- Exercise instructions: Look through the data below, and copy each line that carries the word "toNat".

[Dataset entries]

|---|

/-- V14. -/
theorem test_schedule :
    (msgIndex 19, shiftAmount 19, additiveConstant 19) = (0, 20, 0xE9B6C7AA) ∧
    (msgIndex 31, shiftAmount 31, additiveConstant 31) = (12, 20, 0x8D2A4C8A) ∧
    (msgIndex 41, shiftAmount 41, additiveConstant 41) = (0, 11, 0xEAA127FA) ∧
    (msgIndex 63, shiftAmount 63, additiveConstant 63) = (9, 21, 0xEB86D391) := by decide

/-- V26: the only block of "a" as words; V25: the length field of 2^61 - 1 bytes. -/
theorem test_padding :
    (words (filled 1).firstPadBlock).toList = [0x00008061, 0, 0, 0, 0, 0, 0, 0, 0, 0, 0, 0, 0, 0, 0x00000008, 0] ∧
    bytesLE64 ({ le with count := 0x1FFFFFFFFFFFFFFF } : State).bitLength
      = [0xF8, 0xFF, 0xFF, 0xFF, 0xFF, 0xFF, 0xFF, 0xFF] := by decide +kernel

/-- V42. -/
theorem test_hex : hexChars [0xd4, 0x1d, 0x8c, 0xd9] = ['d', '4', '1', 'd', '8', 'c', 'd', '9'] := by decide

/-! ### Commands -/

theorem test_nop_keeps_count : after .nop (filled 5) (·.count) = some 5 := by decide

/-- V36: INIT clears the flag, the error and the count. -/
theorem test_init_clears :
    after .init { finalized with errCode := 1 } (fun t => (t.finalized, t.errCode, t.count, t.digestH.a))
      = some (false, 0, 0, 0x11223344) := by decide

theorem test_ingest_byte_at_fill :
    after (.ingestByte 0x42) (filled 1) (fun t => (t.bufByte 0, t.bufByte 1, t.count)) = some (0x61, 0x42, 2) := by decide

/-- V22: the 64th byte runs one transform. -/
theorem test_ingest_byte_completes_block :
    after (.ingestByte 0x61) (filled 63) (fun t => (t.h, t.fill))
      = some (⟨0x89D4FF56, 0x125CD962, 0x69CADE33, 0x0033E325⟩, 0) := by decide +kernel

/-- V13, third row: k = 3 on a big-endian host, the fourth byte ignored. -/
theorem test_ingest_word_big_endian_tail :
    after (.ingestWord 2) { be with data := 0x414243FF } (fun t => (t.buf, t.count))
      = some ([(0, 0x41), (1, 0x42), (2, 0x43)], 3) := by decide

/-- V37: across the end of the block. -/
theorem test_ingest_word_across_block :
    after (.ingestWord 3) { filled 62 with data := 0x44434241 } (fun t => (t.h, t.bufByte 0, t.bufByte 1, t.count))
      = some (⟨0x9A8F4247, 0x6951EB4A, 0x27503502, 0x5E6FABF6⟩, 0x43, 0x44, 66) := by decide +kernel

/-- V30, n = 55: one padding block (V31 is the wrong value). -/
theorem test_finalize_one_block :
    after .finalize (filled 55) (fun t => (t.digestH, t.finalized))
      = some (⟨0xB67217EF, 0x22A1F9DF, 0x95528535, 0x65DFD04A⟩, true) := by decide +kernel

/-- V30, n = 56: two. -/
theorem test_finalize_two_blocks :
    after .finalize (filled 56) (fun t => (t.digestH, t.h, t.count))
      = some (⟨0xC78A0C3B, 0xB028F803, 0x70196C4C, 0x1872D106⟩, initialHash, 56) := by decide +kernel

/-- V36: the first error is kept. -/
theorem test_illegal_keeps_first_error :
    after (.illegal 0x50000000) { finalized with errCode := 1 } (fun t => (t.errCode, t.count, t.finalized))
      = some (1, 1, true) ∧
    after (.illegal 0x20000141) le (·.errCode) = some 2 := by decide

/-! ### Register accesses -/

theorem test_rd_cmd_reads_zero : after .rdCmd { le with data := 5 } (·.response) = some (some 0x00000000) := by decide

/-- V36: a write to CMD of INGEST_BYTE while finalized, and of NOP. -/
theorem test_wr_cmd_performs :
    after (.wrCmd 0x20000042) finalized (fun t => (t.errCode, t.count)) = some (1, 1) ∧
    after (.wrCmd 0x20000142) finalized (·.errCode) = some 2 ∧
    after (.wrCmd 0x20000041) le (fun t => (t.bufByte 0, t.count, t.response)) = some (0x41, 1, none) := by decide

/-- V40: stored unswapped, on either host. -/
theorem test_data_is_unswapped :
    after (.wrData 0x41424344) be (·.data) = some 0x41424344 ∧
    after .rdData { be with data := 0x41424344 } (·.response) = some (some 0x41424344) := by decide

/-- V36 and V40. -/
theorem test_rd_status :
    after .rdStatus { finalized with errCode := 2 } (·.response) = some (some 0x00000123) ∧
    after .rdStatus { filled 56 with hostBe := true, finalized := true } (·.response) = some (some 0x00003805) := by decide

/-- V1: the first word of the empty digest on either host; 0 before FINALIZE. -/
theorem test_rd_digest :
    after (.rdDigest 0) { le with finalized := true, digestH := ⟨0xD98C1DD4, 0, 0, 0⟩ } (·.response)
      = some (some 0xD98C1DD4) ∧
    after (.rdDigest 0) { be with finalized := true, digestH := ⟨0xD98C1DD4, 0, 0, 0⟩ } (·.response)
      = some (some 0xD41D8CD9) ∧
    after (.rdDigest 3) { be with digestH := ⟨1, 2, 3, 4⟩ } (·.response) = some (some 0x00000000) := by decide

theorem test_rd_count :
    after .rdCountLo { le with count := 0x1122334455667788 } (·.response) = some (some 0x55667788) ∧
    after .rdCountHi { le with count := 0x1122334455667788 } (·.response) = some (some 0x11223344) := by decide

theorem test_rd_reserved_reads_zero : after (.rdReserved 63) { le with data := 5 } (·.response) = some (some 0) := by decide

/-- V40: a write to STATUS or COUNT_LO changes nothing. -/
theorem test_wr_ignored_changes_nothing :
    after (.wrIgnored 2 0xFFFFFFFF) (filled 5) id = some (filled 5) ∧
    after (.wrIgnored 8 0x00000005) finalized id = some finalized := by decide +kernel

/-! ### Rounds (V21, block X2) -/

theorem test_ff :
    after (.ff 1) (atRound engineX2) (fun t => (t.engine.a, t.engine.b, t.engine.c, t.engine.d))
      = some (0x10325476, 0xCB934A85, 0xEFCDAB89, 0x98BADCFE) := by decide +kernel
theorem test_gg :
    after (.gg 15) (atRound engineX2) (fun t => (t.engine.a, t.engine.b, t.engine.c, t.engine.d))
      = some (0x10325476, 0x8408AE2B, 0xEFCDAB89, 0x98BADCFE) := by decide +kernel
theorem test_hh :
    after (.hh 0) (atRound engineX2) (fun t => (t.engine.a, t.engine.b, t.engine.c, t.engine.d))
      = some (0x10325476, 0x4976F117, 0xEFCDAB89, 0x98BADCFE) := by decide +kernel
theorem test_ii :
    after (.ii 15) (atRound engineX2) (fun t => (t.engine.a, t.engine.b, t.engine.c, t.engine.d))
      = some (0x10325476, 0x558BD8BB, 0xEFCDAB89, 0x98BADCFE) := by decide +kernel

/-! ### Steps -/

/-- The host's placement: the next step runs the placed command. -/
theorem test_step_of_placed_command :
    stepped (State.reset.withFetchWord 32 0x200000FF) (fun t => (t.bufByte 0, t.count, t.pending)) = some (0xFF, 1, []) ∧
    stepped (State.reset.withFetchWord 32 0x28000041) (·.errCode) = some 2 := by decide

/-- A placed access and a placed round. -/
theorem test_step_of_placed_access_and_round :
    stepped (be.withFetchWord 7 0b0000010) (·.response) = some (some 0x00000004) ∧
    stepped ((atRound engineX2).withFetchWord 6 0b000001) (fun t => (t.engine.b, t.engine.rnd)) = some (0xCB934A85, 2) := by
  decide +kernel

/-- A reset samples the strap. -/
theorem test_step_of_reset :
    stepped ({ finalized with data := 5, pending := [.reset true] } : State)
      (fun t => (t.hostBe, t.data, t.finalized, t.count)) = some (true, 0, false, 0) := by decide

/-- Rules R56, R63, R230, R232. -/
theorem test_refusals :
    refusalOf (.access ⟨.other, .word, 0x08, .read⟩) = some .secondAgent ∧
    refusalOf (.access ⟨.host, .byte, 0x08, .read⟩) = some .accessNotWordWide ∧
    refusalOf (.access ⟨.host, .half, 0x00, .write 0⟩) = some .accessNotWordWide ∧
    refusalOf (.access ⟨.host, .word, 0x09, .read⟩) = some .accessUnaligned ∧
    refusalOf (.access ⟨.host, .word, 0xFE, .read⟩) = some .accessUnaligned ∧
    refusalOf (.accessInReset ⟨.host, .word, 0x08, .read⟩) = some .accessWhileReset ∧
    refusalOf (.resetDuring ⟨.host, .word, 0x00, .write 0x40000000⟩) = some .resetDuringCommand := by decide

/-- The last round of a FINALIZE ends it (V20: the registers after round 62 of the empty block). -/
theorem test_step_of_last_round :
    stepped { le with engine := { Engine.load initialHash (words (blockOf [0x80])) with
        a := 0x30130182, b := 0xFF4EA3EB, c := 0x6E10A476, d := 0x7246FAD3, rnd := 63 }, activity := .finalizing false }
      (fun t => (t.digestH, t.finalized, t.activity))
      = some (⟨0xD98C1DD4, 0x04B2008F, 0x980980E9, 0x7E42F8EC⟩, true, .idle) := by decide +kernel

/-- A host address reaches the instance whose window holds it. -/
theorem test_window :
    windowOffset 0x40000000 0x40000010 = some 0x10 ∧ windowOffset 0x40000000 0x400000FC = some 0xFC ∧
    windowOffset 0x40000000 0x40000100 = none ∧ windowOffset 0x40000000 0x3FFFFFFC = none := by decide

/-! ### Witnesses: what meets the hypotheses of each obligation, at the ends of its ranges -/

/-- A state with one stimulus to come. -/
def facing (s : State) (q : Stimulus) : State := { s with pending := [q] }

/-- The host writes w to CMD. -/
def toCmd (w : Word) : Stimulus := .access (hostAccess 0x00 (.write w))

theorem witness_DecodeOfEncodeIsIdentity :
    (Instr.illegal 0x20000100).wf = true ∧ (Instr.rdReserved 3).wf = true ∧ (Instr.rdReserved 10).wf = true ∧
    (Instr.rdReserved 63).wf = true ∧ (Instr.wrIgnored 2 0).wf = true ∧ (Instr.wrIgnored 63 0xFFFFFFFF).wf = true ∧
    (Instr.ii 15).wf = true := by decide

theorem witness_CommandWordsSelectedByMatchAndMask :
    (∀ row ∈ cmdRows, (0xFFFFFFFF : Word) &&& row.2 ≠ row.1) ∧
    ((0x20000000, 0xFFFFFF00) ∈ cmdRows ∧ (0x200000FF : Word) &&& 0xFFFFFF00 = 0x20000000) ∧
    (0x30000000 : Word) &&& 0xFFFFFFFC = 0x30000000 ∧ (0x30000003 : Word) &&& 0xFFFFFFFC = 0x30000000 := by simp [cmdRows]

theorem witness_AccessDescriptorsSelectOperations :
    ((3 : BitVec 6) = 3) ∧ 10 ≤ (10 : BitVec 6).toNat ∧ 10 ≤ (63 : BitVec 6).toNat ∧ 2 ≤ (2 : BitVec 6).toNat ∧
    2 ≤ (63 : BitVec 6).toNat := by decide

theorem witness_RotateFollowsItsFormula : (1 ≤ 1 ∧ 1 ≤ 31) ∧ (1 ≤ 31 ∧ 31 ≤ 31) ∧ 0 < 32 ∧ 31 < 32 := by decide

theorem witness_WordsAndBytesAreLittleEndian : 0 < 16 ∧ 15 < 16 := by decide

theorem witness_NonlinearFunctionsBitByBit : 0 < 32 ∧ 31 < 32 := by decide

theorem witness_ResetStepSamplesTheStrap :
    (facing finalized (.reset true)).activity = .idle ∧ (facing finalized (.reset true)).pending = .reset true :: [] ∧
    (facing be (.reset false)).pending = .reset false :: [] := ⟨rfl, rfl, rfl⟩

theorem witness_ResetReadsLikeInit :
    finalized.data = 0x00000000 ∧ finalized.hostBe = false ∧ (Instr.rdDigest 3).isRead = true ∧
    Instr.rdStatus.isRead = true := by decide

theorem witness_IngestByteTakesOneByte :
    ((filled 62).buf.wf = true ∧ (filled 62).finalized = false ∧ (filled 62).fill ≠ 63) ∧
    ((filled 63).buf.wf = true ∧ (filled 63).finalized = false ∧ (filled 63).fill = 63) ∧
    (1 ≠ (filled 0).fill.toNat) ∧ finalized.buf.wf = true ∧ finalized.finalized = true := by decide +kernel

theorem witness_IngestAfterFinalizeIsRejected :
    finalized.finalized = true ∧ (∃ b, Instr.ingestByte 0x42 = .ingestByte b) ∧
    (∃ km1, Instr.ingestWord 3 = .ingestWord km1) := ⟨rfl, ⟨_, rfl⟩, ⟨_, rfl⟩⟩

theorem witness_IngestWordTakesTheFirstBytes :
    (filled 62).finalized = false ∧ be.finalized = false ∧ finalized.finalized = true := by decide

/-- The last byte short of the end of the block, and one past it. -/
theorem witness_IngestWordWritesOnlyItsBytes :
    ((filled 59).buf.wf = true ∧ (filled 59).finalized = false ∧ (filled 59).fill.toNat + (3 : BitVec 2).toNat + 1 < 64) ∧
    ((filled 60).buf.wf = true ∧ (filled 60).finalized = false ∧
      ¬ (filled 60).fill.toNat + (3 : BitVec 2).toNat + 1 < 64) ∧
    (∃ t, exec (.ingestWord 3) (filled 59) = .next t) ∧ ∃ t, exec (.ingestWord 3) (filled 60) = .next t :=
  ⟨by decide +kernel, by decide +kernel, ⟨_, rfl⟩, ⟨_, rfl⟩⟩

theorem witness_FinalizePadsAndHashes :
    (filled 0).fill.toNat ≤ 55 ∧ (filled 55).fill.toNat ≤ 55 ∧ 56 ≤ (filled 56).fill.toNat ∧
    56 ≤ (filled 63).fill.toNat := by decide

theorem witness_LengthFieldWraps :
    ({ le with count := 0x2000000000000000 } : State).count.toNat = 2 ^ 61 ∧
    ({ filled 1 with count := 0x2000000000000001 } : State).count.toNat = 2 ^ 61 + 1 := by decide

theorem witness_DecodeComesBeforeTheFinalizedCheck :
    (∀ row ∈ cmdRows, (0x20000142 : Word) &&& row.2 ≠ row.1) ∧
    (∀ row ∈ cmdRows, (0x30000007 : Word) &&& row.2 ≠ row.1) ∧ finalized.finalized = true ∧
    (0x20000042 : Word) &&& 0xFFFFFF00 = 0x20000000 ∧ (0x30000003 : Word) &&& 0xFFFFFFFC = 0x30000000 := by simp [cmdRows, finalized]

theorem witness_AnErrorIsTheOnlyEffect :
    ∃ t, exec (.wrCmd 0x20000042) finalized = .next t ∧ t.faults ≠ finalized.faults :=
  ⟨_, rfl, by decide⟩

theorem witness_DigestReadsAfterFinalize : be.finalized = false ∧ finalized.finalized = true := by decide

theorem witness_ReadsHaveNoSideEffect :
    Instr.rdCmd.isRead = true ∧ Instr.rdData.isRead = true ∧ Instr.rdStatus.isRead = true ∧
    (Instr.rdDigest 3).isRead = true ∧ Instr.rdCountLo.isRead = true ∧ Instr.rdCountHi.isRead = true ∧
    (Instr.rdReserved 63).isRead = true := by decide

theorem witness_DataReachesBufInHostOrder : le.finalized = false ∧ be.finalized = false := by decide

theorem witness_DigestWordsStoreAsDigestBytes :
    finalized.finalized = true ∧ ({ finalized with hostBe := true } : State).finalized = true := by decide

theorem witness_DigestDoesNotDependOnHostOrder : le.SameButHostOrder { be with data := 0x41424344 } := rfl

theorem witness_StepRunsTheDecodedAccess :
    (facing le (toCmd 0x200000FF)).activity = .idle ∧
    (facing le (toCmd 0x200000FF)).pending = .access ⟨.host, .word, 0x00, .write 0x200000FF⟩ :: [] ∧
    (0x00 : BitVec 8).extractLsb' 0 2 = 0 ∧ (0xFC : BitVec 8).extractLsb' 0 2 = 0 := ⟨rfl, rfl, by decide, by decide⟩

theorem witness_AccessesTakeEffectInOrder :
    le.activity = .idle ∧
    ∀ l ∈ processLines false [0x41, 0x42, 0x43, 0x44, 0x45], l.access.refusal = none :=
  ⟨rfl, by simp [processLines, ingestLines, pushW, readDigest, AsmLine.access, hostAccess, Access.refusal, Reg.offset]⟩

theorem witness_StepRunsTheDecodedRound :
    (atRound engineX2).activity ≠ .idle ∧ (atRound engineX2).engine.rnd ≠ 63 ∧
    (filled 56).beginFinalize.activity ≠ .idle := by decide

theorem witness_RunsOutsideTheSpecAreRefused (a : Access) :
    (facing le (.access a)).activity = .idle ∧ (facing le (.access a)).pending = .access a :: [] ∧
    (facing le (.accessInReset a)).pending = .accessInReset a :: [] ∧
    (facing le (.resetDuring a)).pending = .resetDuring a :: [] ∧
    (⟨.other, .word, 0x00, .read⟩ : Access).agent = .other ∧ (⟨.host, .half, 0x00, .read⟩ : Access).width ≠ .word ∧
    (⟨.host, .word, 0x01, .read⟩ : Access).offset.extractLsb' 0 2 ≠ 0 :=
  ⟨rfl, rfl, rfl, rfl, rfl, by decide, by decide⟩

theorem witness_StateIsKeptWhenNothingComes : le.activity = .idle ∧ le.pending = [] := ⟨rfl, rfl⟩

theorem witness_EveryInstructionCompletes : (atRound engineX2).activity ≠ .idle := by decide

/-- INIT and a reset with ERR_CODE = 2; an illegal word with ERR_CODE = 0. -/
theorem witness_OnlyInitAndResetClearTheError :
    (∃ t, step (facing { le with errCode := 2 } (toCmd 0x10000000)) = .next t ∧ t.errCode ≠ 2) ∧
    (facing { le with errCode := 2 } (toCmd 0x10000000)).Performs .init ∧
    (∃ t, step (facing { le with errCode := 2 } (.reset true)) = .next t ∧ t.errCode ≠ 2) ∧
    (facing { le with errCode := 2 } (.reset true)).IsReset true ∧
    ∃ t, step (facing le (toCmd 0x50000000)) = .next t ∧ t.errCode ≠ le.errCode :=
  ⟨⟨_, rfl, by decide⟩, ⟨rfl, _, _, 0x10000000, rfl, rfl, rfl, rfl⟩, ⟨_, rfl, by decide⟩, ⟨rfl, [], rfl⟩,
    ⟨_, rfl, by decide⟩⟩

|---|

- Output:
    ((3 : BitVec 6) = 3) ∧ 10 ≤ (10 : BitVec 6).toNat ∧ 10 ≤ (63 : BitVec 6).toNat ∧ 2 ≤ (2 : BitVec 6).toNat ∧
    2 ≤ (63 : BitVec 6).toNat := by decide
    (1 ≠ (filled 0).fill.toNat) ∧ finalized.buf.wf = true ∧ finalized.finalized = true := by decide +kernel
    ((filled 59).buf.wf = true ∧ (filled 59).finalized = false ∧ (filled 59).fill.toNat + (3 : BitVec 2).toNat + 1 < 64) ∧
      ¬ (filled 60).fill.toNat + (3 : BitVec 2).toNat + 1 < 64) ∧
    (filled 0).fill.toNat ≤ 55 ∧ (filled 55).fill.toNat ≤ 55 ∧ 56 ≤ (filled 56).fill.toNat ∧
    56 ≤ (filled 63).fill.toNat := by decide
    ({ le with count := 0x2000000000000000 } : State).count.toNat = 2 ^ 61 ∧
    ({ filled 1 with count := 0x2000000000000001 } : State).count.toNat = 2 ^ 61 + 1 := by decide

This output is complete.